What to work on: Return the records exactly as they are.

Exercise inputs:
========================================

/-- R361: after a fatal error every step goes on and changes nothing but what was waiting to happen, until module reset; what reaches the module from outside
meets only what no engine serves: BAR0, transom symbols and rows of the gang table. -/
def Obligations.FrozenKept : Prop :=
  ∀ (code : Nat) (s : State), Frozen code s → ∃ t, step s = .next t ∧ Frozen code t ∧
    (s.outside = [] → t = { s with agenda := t.agenda, submitted := t.submitted }) ∧
    t = { s with agenda := t.agenda, submitted := t.submitted, outside := t.outside, host := t.host, bar0 := t.bar0, bar1 := t.bar1, leases := t.leases, gangs := t.gangs }

/-- The frame of the scalar rows of fixed latency: nothing outside the gang changes, memory included, and in the gang no register but the
destination, which takes the row's value; `s0` discards it (R1). -/
def Obligations.ScalarRowsFrame : Prop :=
  ∀ (i : Instr) (s t : State) (g : Gang) (d : BitVec 6) (x : DWord), Issues i s g → scalarRow s g i = some (d, x) → exec i s = .next t →
    OnlyGang g.core g.slot s t ∧
    ∃ v, t.gang? g.core g.slot = some v ∧ v.pc = g.next (shape i) ∧ (d ≠ 0 → v.sGet d.toNat = x) ∧ v.sGet 0 = 0 ∧
      SameRegs g v (fun n => n = d.toNat ∧ d ≠ 0) (fun _ _ => False) (fun _ => False) (fun _ => False) ∧ SameSpecials g v

/-- The frame of the vector integer and floating-point rows: nothing outside the gang changes, memory included, and in the gang only the live active lanes of
the destination registers. -/
def Obligations.VectorRowsFrame : Prop :=
  ∀ (i : Instr) (s t : State) (g : Gang) (r : LaneRow), Issues i s g → (intRow s g i = some r ∨ fpRow s g i = some r) →
    g.CleanIn (g.acting i) r.regs → r.quiet (g.acting i) → exec i s = .next t →
    OnlyGang g.core g.slot s t ∧
    ∃ v, t.gang? g.core g.slot = some v ∧ v.pc = g.next (shape i) ∧
      SameRegs g v (fun _ => False) (fun n lane => 64 ≤ lane ∨ (Ref.v n ∈ (shape i).writes ∧ (g.acting i).getLsbD lane = true)) (fun _ => False)
        (fun _ => False) ∧ SameSpecials g v

/-- R1, R15, R108: a register reads back what was written, `s0` reads 0 and `m0` all ones whatever is written to them, and no other register changes; a write of
memory within the module's DRAM reads back, leaves every other byte, and keeps the canonical form. R11: a count of a core or of a gang adds to its counter, and to what that
counter has counted at that core number or slot identifier, and to nothing else; which core or gang an event counts at is the model's choice (log 8). -/
def Obligations.StorageLaws : Prop :=
  (∀ (g : Gang) (n k : Nat) (x : DWord) (m : LaneMask) (y : BitVec 128) (p : Bool),
    (g.sSet 0 x p = g ∧ g.sGet 0 = 0 ∧ g.mSet 0 m = g ∧ g.mGet 0 = BitVec.allOnes 64) ∧
    (n ≠ 0 → (g.sSet n x p).sGet n = x ∧ (g.mSet n m).mGet n = m) ∧ (g.bSet n y).bGet n = y ∧
    (k ≠ n → (g.sSet n x p).sGet k = g.sGet k ∧ (g.mSet n m).mGet k = g.mGet k ∧ (g.bSet n y).bGet k = g.bGet k)) ∧
  (∀ (g : Gang) (n lane k l x : Nat) (p : Bool), lane < 64 → l < 64 →
    (g.vSet n lane x p).vGet n lane = x % 2 ^ 32 ∧ (g.vSet n lane x p).vBad n lane = p ∧
    ((k, l) ≠ (n, lane) → (g.vSet n lane x p).vGet k l = g.vGet k l)) ∧
  (∀ (s : State) (p : CtrPlace) (c : Ctr) (n : Nat), p ≠ .core Config.engineCore →
    let t := s.countAt p c n
    t.counted p c = s.counted p c + BitVec.ofNat 64 n ∧ Store.get t.ctr c.ctorIdx = Store.get s.ctr c.ctorIdx + BitVec.ofNat 64 n ∧
    t = { s with ctr := t.ctr, ctrAt := t.ctrAt } ∧ ∀ (q : CtrPlace) (d : Ctr), (d ≠ c → Store.get t.ctr d.ctorIdx = Store.get s.ctr d.ctorIdx) ∧
      (p.num < 2 ^ 16 → q.num < 2 ^ 16 → (d ≠ c ∨ q.num ≠ p.num) → t.counted q d = s.counted q d)) ∧
  (∀ (s : State) (a : Nat) (d : List PByte),
    (a + d.length ≤ Config.physBytes →
      (∀ k < d.length, Store.get (s.physWrite a d).mem (a + k) = (d.getD k (0, false)).1) ∧
      rawBytes ((s.physWrite a d).physRead a d.length) = rawBytes d) ∧
    (∀ b, b < a ∨ a + d.length ≤ b → Store.get (s.physWrite a d).mem b = Store.get s.mem b) ∧
    (Memory.wf s.mem → Memory.wf (s.physWrite a d).mem))
end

========================================

Result for this task:
/-- R361: after a fatal error every step goes on and changes nothing but what was waiting to happen, until module reset; what reaches the module from outside
meets only what no engine serves: BAR0, transom symbols and rows of the gang table. -/
def Obligations.FrozenKept : Prop :=
  ∀ (code : Nat) (s : State), Frozen code s → ∃ t, step s = .next t ∧ Frozen code t ∧
    (s.outside = [] → t = { s with agenda := t.agenda, submitted := t.submitted }) ∧
    t = { s with agenda := t.agenda, submitted := t.submitted, outside := t.outside, host := t.host, bar0 := t.bar0, bar1 := t.bar1, leases := t.leases, gangs := t.gangs }

/-- The frame of the scalar rows of fixed latency: nothing outside the gang changes, memory included, and in the gang no register but the
destination, which takes the row's value; `s0` discards it (R1). -/
def Obligations.ScalarRowsFrame : Prop :=
  ∀ (i : Instr) (s t : State) (g : Gang) (d : BitVec 6) (x : DWord), Issues i s g → scalarRow s g i = some (d, x) → exec i s = .next t →
    OnlyGang g.core g.slot s t ∧
    ∃ v, t.gang? g.core g.slot = some v ∧ v.pc = g.next (shape i) ∧ (d ≠ 0 → v.sGet d.toNat = x) ∧ v.sGet 0 = 0 ∧
      SameRegs g v (fun n => n = d.toNat ∧ d ≠ 0) (fun _ _ => False) (fun _ => False) (fun _ => False) ∧ SameSpecials g v

/-- The frame of the vector integer and floating-point rows: nothing outside the gang changes, memory included, and in the gang only the live active lanes of
the destination registers. -/
def Obligations.VectorRowsFrame : Prop :=
  ∀ (i : Instr) (s t : State) (g : Gang) (r : LaneRow), Issues i s g → (intRow s g i = some r ∨ fpRow s g i = some r) →
    g.CleanIn (g.acting i) r.regs → r.quiet (g.acting i) → exec i s = .next t →
    OnlyGang g.core g.slot s t ∧
    ∃ v, t.gang? g.core g.slot = some v ∧ v.pc = g.next (shape i) ∧
      SameRegs g v (fun _ => False) (fun n lane => 64 ≤ lane ∨ (Ref.v n ∈ (shape i).writes ∧ (g.acting i).getLsbD lane = true)) (fun _ => False)
        (fun _ => False) ∧ SameSpecials g v

/-- R1, R15, R108: a register reads back what was written, `s0` reads 0 and `m0` all ones whatever is written to them, and no other register changes; a write of
memory within the module's DRAM reads back, leaves every other byte, and keeps the canonical form. R11: a count of a core or of a gang adds to its counter, and to what that
counter has counted at that core number or slot identifier, and to nothing else; which core or gang an event counts at is the model's choice (log 8). -/
def Obligations.StorageLaws : Prop :=
  (∀ (g : Gang) (n k : Nat) (x : DWord) (m : LaneMask) (y : BitVec 128) (p : Bool),
    (g.sSet 0 x p = g ∧ g.sGet 0 = 0 ∧ g.mSet 0 m = g ∧ g.mGet 0 = BitVec.allOnes 64) ∧
    (n ≠ 0 → (g.sSet n x p).sGet n = x ∧ (g.mSet n m).mGet n = m) ∧ (g.bSet n y).bGet n = y ∧
    (k ≠ n → (g.sSet n x p).sGet k = g.sGet k ∧ (g.mSet n m).mGet k = g.mGet k ∧ (g.bSet n y).bGet k = g.bGet k)) ∧
  (∀ (g : Gang) (n lane k l x : Nat) (p : Bool), lane < 64 → l < 64 →
    (g.vSet n lane x p).vGet n lane = x % 2 ^ 32 ∧ (g.vSet n lane x p).vBad n lane = p ∧
    ((k, l) ≠ (n, lane) → (g.vSet n lane x p).vGet k l = g.vGet k l)) ∧
  (∀ (s : State) (p : CtrPlace) (c : Ctr) (n : Nat), p ≠ .core Config.engineCore →
    let t := s.countAt p c n
    t.counted p c = s.counted p c + BitVec.ofNat 64 n ∧ Store.get t.ctr c.ctorIdx = Store.get s.ctr c.ctorIdx + BitVec.ofNat 64 n ∧
    t = { s with ctr := t.ctr, ctrAt := t.ctrAt } ∧ ∀ (q : CtrPlace) (d : Ctr), (d ≠ c → Store.get t.ctr d.ctorIdx = Store.get s.ctr d.ctorIdx) ∧
      (p.num < 2 ^ 16 → q.num < 2 ^ 16 → (d ≠ c ∨ q.num ≠ p.num) → t.counted q d = s.counted q d)) ∧
  (∀ (s : State) (a : Nat) (d : List PByte),
    (a + d.length ≤ Config.physBytes →
      (∀ k < d.length, Store.get (s.physWrite a d).mem (a + k) = (d.getD k (0, false)).1) ∧
      rawBytes ((s.physWrite a d).physRead a d.length) = rawBytes d) ∧
    (∀ b, b < a ∨ a + d.length ≤ b → Store.get (s.physWrite a d).mem b = Store.get s.mem b) ∧
    (Memory.wf s.mem → Memory.wf (s.physWrite a d).mem))
end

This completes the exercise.